The first attack allowed the researchers to copy the sensitive values of website input fields from the element’s outer HTML; the second allowed them to select the target input field and read the sensitive values; and the third allowed them to bypass JavaScript-based obfuscation to extract sensitive values.

Extensions Have Too Much Access to Web Functions

The success of the browser attacks hinge on the fact that browser extensions have "full and unfettered access" to the Document Object Model (DOM) of every webpage that someone visits, Stockley explained. The DOM is a representation of a webpage in computer memory that can be accessed and changed, allowing the page to be modified on the fly.

"Full access to a page's DOM gives extensions tremendous power, which includes reading or modifying text input fields, like the ones you type your passwords into," he wrote.
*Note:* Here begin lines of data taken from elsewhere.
-- ==== Sys2Proof/Machine/KeyCmd.lean ====
section
/-! DEFINITION. The commands of classes KEY and SCRUB (R342, R349, R351, R354 to R358, R361, R362, R438). -/

namespace Sys2Proof.Machine
open Sys2Proof

/-! ### KEY.ID and KEY.ATTEST -/

/-- The object of KEY.ID for a hub. -/
def keyIdObject (s : State) (h : HubId) : List Byte :=
  let x := hubOf s h
  let chain := Config.hubChain (isB h)
  leBytes 8 x.keyId.toNat ++ leBytes 8 x.agKeyId.toNat ++ leBytes 4 chain.length ++ chain ++ x.agCert

def keyIdRow : CmdRow :=
  { op := 0x0B01, roles := [0, 1, 2], reads := true, named := [(0, 1), (4, 4)]
    body := fun c s =>
      let h : HubId := if parB c.pk 0 = 1 then .b else .a
      let off := parN c.pk 4 4
      let obj := keyIdObject s h
      need (decide (parB c.pk 0 ≤ 1)) (badAt 0) <|
      need (decide (off ≤ obj.length)) (badAt 4) <|
      need (decide ((hubOf s h).role ≠ .down)) ansFenced <|
      .done (leBytes 4 obj.length) ((obj.drop off).take 4096) 0 s }

/-- P_h of R80: Active patterns harvested or imported. -/
def harvested (s : State) : Nat := ((activePats s).filter (fun e => e.2.source ≠ 0)).length

/-- Bytes 0 to 191 of the attestation report (Table 14.2). -/
def attestReport (s : State) (h : HubId) (nonce : List Byte) : List Byte :=
  let x := hubOf s h
  leBytes 4 0x41545354 ++ leBytes 2 0x0062 ++ leBytes 2 0x0B01 ++ leBytes 8 s.hubA.keyId.toNat ++ leBytes 8 s.hubB.keyId.toNat ++
  leBytes 1 (roleCode s.hubA.role) ++ leBytes 1 (roleCode s.hubB.role) ++ leBytes 1 s.boot.profile.id ++ leBytes 1 0 ++
  leBytes 4 x.imgver.toNat ++ leBytes 48 x.fwDigest.toNat ++
  leBytes 48 ((s.boot.manifest.map (fun m => m.digest.toNat)).getD 0) ++ leBytes 8 s.keys.variant.digest.toNat ++ leBytes 8 x.time ++
  leBytes 4 s.defects.commits ++ leBytes 4 (harvested s) ++ leBytes 8 0 ++ nonce

def keyAttestRow : CmdRow :=
  { op := 0x0B02, roles := [0, 1, 2], reads := true, named := [(0, 32)]
    body := fun c s =>
      let r := attestReport s c.hub (leBytes 32 c.pk.param.toNat)
      .done [] (r ++ padTo 96 (signAs (isB c.hub) (Config.sha384 r))) 0 s }

/-! ### Contexts -/

/-- A context at a PARAM byte: in range, and the caller's (R367). -/
def needCtx (c : Caller) (s : State) (lo : Nat) (k : Nat → Ctx → Ans) : Ans :=
  let n := parB c.pk lo
  if 64 ≤ n then badAt lo
  else if c.role = 2 ∧ (ctxOf s n).tenant ≠ c.tenant then ansDenied
  else k n (ctxOf s n)

/-- A context that changes, and a change that no partition's reset holds back (R349, R351). -/
def mayChange (c : Caller) (s : State) (x : Ctx) (k : Ans) : Ans :=
  need (decide (x.state = 0)) ansBusy (need (isForce c.pk || !changeWaits s) ansBusy k)

def keyAssignRow : CmdRow :=
  { op := 0x0B03, roles := [1], named := [(0, 1), (1, 1)]
    body := fun c s =>
      let n := parB c.pk 0
      need (decide (1 ≤ n) && decide (n < 64)) (badAt 0) <|
      need (decide (1 ≤ parB c.pk 1)) (badAt 1) <|
      need (decide ((ctxOf s n).state = 0) && decide ((ctxOf s n).tenant = 0)) badAny <|
      ansOk (modCtx n (fun x => { x with tenant := parB c.pk 1 }) s) }

def keyRotateRow : CmdRow :=
  { op := 0x0B04, roles := [1, 2], force := true, long := true, named := [(0, 1)]
    body := fun c s => needCtx c s 0 (fun n x =>
      need (decide (x.state ≠ 0) || decide (x.wsrc = 0)) badAny <|
      mayChange c s x (.slow n 0 (rotateCtx n none s))) }

def keyUnbindRow : CmdRow :=
  { op := 0x0B07, roles := [1, 2], force := true, long := true, named := [(0, 1)]
    body := fun c s => needCtx c s 0 (fun n x =>
      need (decide (x.state ≠ 0) || decide (x.wsrc = 1)) badAny <|
      mayChange c s x (.slow n 0 (rotateCtx n none s))) }

/-! ### Slots -/

/-- A slot number at a PARAM byte: below KEYSLOTS (R234). -/
def needSlot (c : Caller) (s : State) (k : Nat → KSlot → Ans) : Ans :=
  let n := parN c.pk 0 2
  if s.keys.keySlots ≤ n then badAt 0 else k n (slotOf s n)

/-- Contexts whose record names a slot. -/
def namesSlot (s : State) (n : Nat) : List Nat :=
  (List.range 64).filter (fun i => let x := ctxOf s i; (decide (x.wsrc = 1) && decide (x.wslot = n)) || (decide (x.osrc = 1) && decide (x.oslot = n)))

/-- The content key a hub unwraps from a blob: from the record that bears its own agreement key ID (R354, R355). -/
def unwrapBlob (s : State) (h : HubId) (b : List Byte) : Option (BitVec 512) :=
  let recs := (List.range (fieldAt b 6 1)).map (fun i => slice b (32 + 197 * i) 197)
  match recs.find? (fun r => fieldAt r 0 8 = (hubOf s h).agKeyId.toNat) with
  | none => none
  | some r => unwrapRec (isB h) b r

/-- The fields of a blob (Table 14.5). -/
def blobOk (b : List Byte) : Bool :=
  decide (fieldAt b 0 4 = 0x574B4559) && decide (fieldAt b 4 2 = 1) && decide (1 ≤ fieldAt b 6 1) && decide (fieldAt b 6 1 ≤ 64) &&
  zeroAt b 7 1 && zeroAt b 24 8 && decide (b.length = 32 + 197 * fieldAt b 6 1)

/-- The whole blob at the last piece (R355). -/
def unwrapDone (c : Caller) (n : Nat) (b : List Byte) (s : State) : Ans :=
  let bad : Ans := .errWith stBadParam 0xFFFF 0 s
  let cid := BitVec.ofNat 128 (fieldAt b 8 16)
  if !blobOk b || (namesSlot s n).any (fun i => (ctxOf s i).cid ≠ cid) then bad
  else
    match unwrapBlob s c.hub b with
    | none => bad
    | some key =>
      let o := other c.hub
      let live := decide ((hubOf s o).role ≠ .down)
      let peer := if live then unwrapBlob s o b else none
      let one := live && peer.isNone
      let x : KSlot :=
        { filled := true, oneSided := one, owner := if c.role = 2 then c.tenant else 0, cid, blob := b,
          keyA := (match c.hub with | .a => some key | .b => peer), keyB := (match c.hub with | .a => peer | .b => some key) }
      let s1 := { s with keys := { s.keys with slots := tset s.keys.slots n x } }
      let s2 := if one then raise (ev evKeySlotOnesided [(2, n), (1, hubNum o)]) s1
        else raise (ev evKeySlotFilled [(2, n), (1, x.owner), (16, cid.toNat)]) s1
      .done [BitVec.ofNat 8 (flag one)] [] 0 (loadBlocked n s2)

def keyUnwrapRow : CmdRow :=
  { op := 0x0B05, roles := [1, 2], pieced := true, named := [(0, 2), (4, 4)], plen := fun _ _ => none
    body := fun c s => needSlot c s (fun n x =>
      if x.filled then (if c.role = 2 ∧ x.owner ≠ c.tenant then ansDenied else badAt 0)
      else piece c s 0x0B05 n 12640 (unwrapDone c n)) }

/-- A tenant's own slot and context come before the range of either (Table 17.3). -/
def keyBindRow : CmdRow :=
  { op := 0x0B06, roles := [1, 2], force := true, long := true, named := [(0, 2), (2, 1)]
    body := fun c s =>
      let slot := parN c.pk 0 2
      let ctx := parB c.pk 2
      if c.role = 2 ∧ (slot < s.keys.keySlots ∧ (slotOf s slot).owner ≠ c.tenant ∨ ctx < 64 ∧ (ctxOf s ctx).tenant ≠ c.tenant) then ansDenied
      else needSlot c s (fun n k => needCtx c s 2 (fun i x =>
        let both := decide (s.hubA.role ≠ .down) && decide (s.hubB.role ≠ .down)
        need (k.filled && (decide (c.role = 2) || (decide (k.owner = 0) && decide (x.tenant = 0)))) badAny <|
        need (decide (x.state ≠ 0) || decide (x.wsrc = 0)) badAny <|
        need (!(k.oneSided && both)) badAny <|
        mayChange c s x (.slow i 0 (rotateCtx i (some n) s)))) }

def keySlotfreeRow : CmdRow :=
  { op := 0x0B08, roles := [0, 1, 2], named := [(0, 2)]
    body := fun c s => needSlot c s (fun n k =>
      if c.role = 2 ∧ !(k.filled && decide (k.owner = c.tenant)) then ansDenied
      else
        need (decide (namesSlot s n = [])) badAny <|
        ansOk { s with keys := { s.keys with slots := tdel s.keys.slots n } }) }

/-! ### Roots and the variant certificate -/

/-- Kernels accepted under a root (R361). -/
def kernelsUnder (s : State) (t : Nat) (key : List Byte) : List Nat :=
  (s.tst.kernels.filter (fun k => decide (k.2.tenant = t) && decide (k.2.root = key))).map (·.1)

def keyTrootRow : CmdRow :=
  { op := 0x0B09, roles := [0], named := [(0, 1), (1, 1), (2, 1)], plen := fun _ _ => some 97
    body := fun c s =>
      let t := parB c.pk 1
      let key := payOf c.pk
      let mine := fun (r : Root) => decide (r.tenant = t) && decide (r.key = key)
      let rest := s.keys.roots.filter (fun r => !mine r)
      need (decide (parB c.pk 0 ≤ 1)) (badAt 0) <|
      need (decide (1 ≤ t)) (badAt 1) <|
      need (decide (parB c.pk 2 ≤ 3)) (badAt 2) <|
      if parB c.pk 0 = 0 then
        need (decide ((rest.filter (fun r => r.tenant = t)).length < 4) && decide (rest.length < 256)) badAny <|
        ansOk (nvWrite nvVariant { s with keys := { s.keys with roots := rest ++ [{ tenant := t, flags := parB c.pk 2, key }] } })
      else
        need (s.keys.roots.any mine) badAny <|
        let ks := kernelsUnder s t key
        let s1 := nvWrite nvVariant { s with keys := { s.keys with roots := rest } }
        if ks = [] then ansOk s1 else .both [] (forEach ks unloadKernel s1) }

/-- A variant certificate of a byte string (Table 9.7). -/
def parseVariant (b : List Byte) : Variant :=
  { member := fieldAt b 4 2, step := fieldAt b 6 2, huba := w64 (fieldAt b 8 8), hubb := w64 (fieldAt b 16 8),
    parts := BitVec.ofNat 104 (fieldAt b 24 13), links := BitVec.ofNat 48 (fieldAt b 37 6), cells := fieldAt b 43 1, lanes := fieldAt b 44 1,
    slots := fieldAt b 45 2, fail := 0, digest := (Config.sha384 b).setWidth 64 }

/-- Fields of a variant certificate in range, reserved ones 0. -/
def variantFields (b : List Byte) : Bool :=
  let v := parseVariant b
  let cl := fieldAt b 64 4
  decide (fieldAt b 0 4 = 0x56524E54) && decide (v.parts >>> 98 = 0) && decide (1 ≤ v.cells) && decide (v.cells ≤ 16) && decide (v.lanes ≤ 4) &&
  decide (1 ≤ v.slots) && decide (v.slots ≤ 256) && zeroAt b 47 17 && decide (1 ≤ cl) && decide (cl ≤ 4096) && decide (b.length = 68 + cl + 96)

/-- Cause of EV_VARIANT_INVALID for the identities of a certificate, 0 where they match: 4 member, 5 stepping, 6 hub key ID. A hub
that is not live is taken as stated (R302). -/
def variantIds (s : State) (v : Variant) : Nat :=
  let bad := fun (x : Hub) (k : BitVec 64) => x.started && decide (x.role ≠ .down) && decide (x.keyId ≠ k)
  if v.member ≠ 0x62 then 4 else if v.step ≠ 0x0B01 then 5 else if bad s.hubA v.huba || bad s.hubB v.hubb then 6 else 0

/-- The first failing check of R233, 0 where all pass. -/
def variantFault (s : State) (b : List Byte) : Nat :=
  let cert := slice b 68 (fieldAt b 64 4)
  if !variantFields b then 1
  else if !Config.sigVerifies (b.take (b.length - 96)) cert (b.drop (b.length - 96)) then 2
  else if !Config.chainOk cert then 3
  else variantIds s (parseVariant b)

def keyVariantRow : CmdRow :=
  { op := 0x0B0A, roles := [0], pieced := true, named := [(4, 4)], plen := fun _ _ => none
    body := fun c s => piece c s 0x0B0A 0 4260 (fun all s =>
      let f := variantFault s all
      if f ≠ 0 then .errWith stBadParam 0xFFFF f s
      else
        let v := parseVariant all
        ansOk (nvWrite nvVariant (raise (ev evVariantStaged [(8, v.digest.toNat)]) { s with keys := { s.keys with staged := some v } }))) }

/-! ### KEY.STATUS -/

/-- The 32 bytes of a context record (Table 14.3). -/
def ctxBytes (x : Ctx) : List Byte :=
  leBytes 1 x.state ++ leBytes 1 x.tenant ++ leBytes 1 x.wsrc ++ leBytes 1 x.osrc ++ leBytes 4 x.wepoch ++ leBytes 4 x.oepoch ++
  leBytes 2 x.wslot ++ leBytes 2 x.oslot ++ leBytes 16 x.cid.toNat

/-- May the caller see a context or slot of an owner? -/
def sees (c : Caller) (owner : Nat) : Bool := decide (c.role ≠ 2) || decide (owner = c.tenant)

/-- A channel of KEY.STATUS: contexts served by its pass, orders done, purge bits. -/
def chanBytes (c : Caller) (s : State) (ch : Nat) : List Byte :=
  let mine := fun (l : List Nat) => (maskOf 64 (l.filter (fun i => sees c (ctxOf s i).tenant))).toNat
  let pass := (chanOf s ch).pass
  leBytes 8 (mine ((pass.map (·.2)).getD [])) ++ leBytes 1 ((pass.map (·.1)).getD 0) ++ leBytes 7 0 ++ leBytes 8 (mine (marked s ch))

def slotBytes (c : Caller) (k : KSlot) : List Byte :=
  if k.filled && sees c k.owner then
    leBytes 1 k.owner ++ leBytes 1 (1 + 2 * flag k.oneSided) ++ leBytes 6 0 ++ leBytes 16 k.cid.toNat
  else leBytes 24 0

def keyStatusRow : CmdRow :=
  { op := 0x0B0B, roles := [0, 1, 2], reads := true, named := [(0, 1), (1, 1), (2, 2)]
    body := fun c s =>
      match parB c.pk 0 with
      | 0 => .done [] ((List.range 64).flatMap (fun i => if sees c (ctxOf s i).tenant then ctxBytes (ctxOf s i) else leBytes 32 0)) 0 s
      | 1 =>
        let p := parB c.pk 1
        need (decide (p < 98)) (badAt 1) (.done [] (chanBytes c s (2 * p) ++ chanBytes c s (2 * p + 1)) 0 s)
      | 2 =>
        let n := parN c.pk 2 2
        need (decide (n < s.keys.keySlots)) (badAt 2) <|
        .done [] ((List.range (min 128 (s.keys.keySlots - n))).flatMap (fun i => slotBytes c (slotOf s (n + i)))) 0 s
      | _ => badAt 0 }

/-! ### SCRUB -/

def scrubTenantRow : CmdRow :=
  { op := 0x0C01, roles := [0, 1], force := true, long := true, named := [(0, 1), (16, 16)]
    body := fun c s =>
      let t := parB c.pk 0
      need (decide (1 ≤ t)) (badAt 0) <|
      needMask c.pk 16 (fun _ =>
        let jobs := liveJobs s (fun x => decide (tfind s.sync.jobs x.job = some t))
        need (!underScrub s t) ansBusy <|
        need (isForce c.pk || decide (jobs = [])) ansBusy <|
        need (isForce c.pk || decide (ctxsOf s t = []) || !changeWaits s) ansBusy <|
        .opened t jobs.length (beginScrub t (BitVec.ofNat 128 (parN c.pk 16 16)) jobs s)) }

/-- Step of Table 14.6 that a scrub has reached. -/
def scrubStep (x : Scrub) : Nat := if x.step = 6 ∧ x.clusters.isEmpty then 7 else x.step

def scrubStatusRow : CmdRow :=
  { op := 0x0C02, roles := [0, 1], reads := true, named := [(0, 1)]
    body := fun c s =>
      need (decide (1 ≤ parB c.pk 0)) (badAt 0) <|
      match s.keys.scrubs.find? (fun x => x.tenant = parB c.pk 0) with
      | none => .done (leBytes 8 0) [] 0 s
      | some x => .done (leBytes 1 (scrubStep x) ++ leBytes 3 0 ++ leBytes 4 ((x.ctxs.map (fun i => (ctxOf s i).need.length)).sum)) [] 0 s }

/-! ### The rows -/

def execKeyId (pk : Packet) (s : State) : Res0 := nextOf s (runCmd keyIdRow (.keyId pk) pk s)
def execKeyAttest (pk : Packet) (s : State) : Res0 := nextOf s (runCmd keyAttestRow (.keyAttest pk) pk s)
def execKeyAssign (pk : Packet) (s : State) : Res0 := nextOf s (runCmd keyAssignRow (.keyAssign pk) pk s)
def execKeyRotate (pk : Packet) (s : State) : Res0 := nextOf s (keyPoll (runCmd keyRotateRow (.keyRotate pk) pk s))
def execKeyUnwrap (pk : Packet) (s : State) : Res0 := nextOf s (keyPoll (runCmd keyUnwrapRow (.keyUnwrap pk) pk s))
def execKeyBind (pk : Packet) (s : State) : Res0 := nextOf s (keyPoll (runCmd keyBindRow (.keyBind pk) pk s))
def execKeyUnbind (pk : Packet) (s : State) : Res0 := nextOf s (keyPoll (runCmd keyUnbindRow (.keyUnbind pk) pk s))
def execKeySlotfree (pk : Packet) (s : State) : Res0 := nextOf s (runCmd keySlotfreeRow (.keySlotfree pk) pk s)
def execKeyTroot (pk : Packet) (s : State) : Res0 := nextOf s (runCmd keyTrootRow (.keyTroot pk) pk s)
def execKeyVariant (pk : Packet) (s : State) : Res0 := nextOf s (runCmd keyVariantRow (.keyVariant pk) pk s)
def execKeyStatus (pk : Packet) (s : State) : Res0 := nextOf s (runCmd keyStatusRow (.keyStatus pk) pk s)
def execScrubTenant (pk : Packet) (s : State) : Res0 := nextOf s (keyPoll (runCmd scrubTenantRow (.scrubTenant pk) pk s))
def execScrubStatus (pk : Packet) (s : State) : Res0 := nextOf s (runCmd scrubStatusRow (.scrubStatus pk) pk s)

end Sys2Proof.Machine
end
While the success of the researchers' technique depends on the way the page is designed, most of the top 10,000 websites are vulnerable, including the likes of google.com, facebook.com, gmail.com, cloudflare.com, and amazon.com, among others, the researchers claimed.

"Our measurements and case studies reveal that these vulnerabilities are prevalent across various websites, with sensitive user information, such as passwords, exposed in the HTML source code of even high-traffic sites," they wrote.

Moreover, some 12.5% of extensions possess the necessary permissions to exploit these vulnerabilities, they wrote, identifying 190 extensions that directly access password fields.

Protecting Sensitive Browser Data

It's no secret how great a risk malicious browser extensions pose not just to Google Chrome — which has been fighting an uphill battle for years to remove bad plug-ins from its store — but to all browsers. Indeed, recent research found that more than half of all browser extensions currently installed are high risk and had the potential to cause extensive damage to organizations using them.

To counter the threats that their paper uncovered, the researchers shared countermeasures that can be implemented in the form of a "bolt-on" solution that would provide an add-on package to a browser, and a "built-in" solution developed directly in the browser itself.

The former is a proposed JavaScript package that website developers can adopt that allows them to protect sensitive input fields. The latter solution would be an alert at the browser level that lets users known when an extension accesses sensitive input fields, "both when the sensitive input field is selected and when its value is read," the researchers wrote.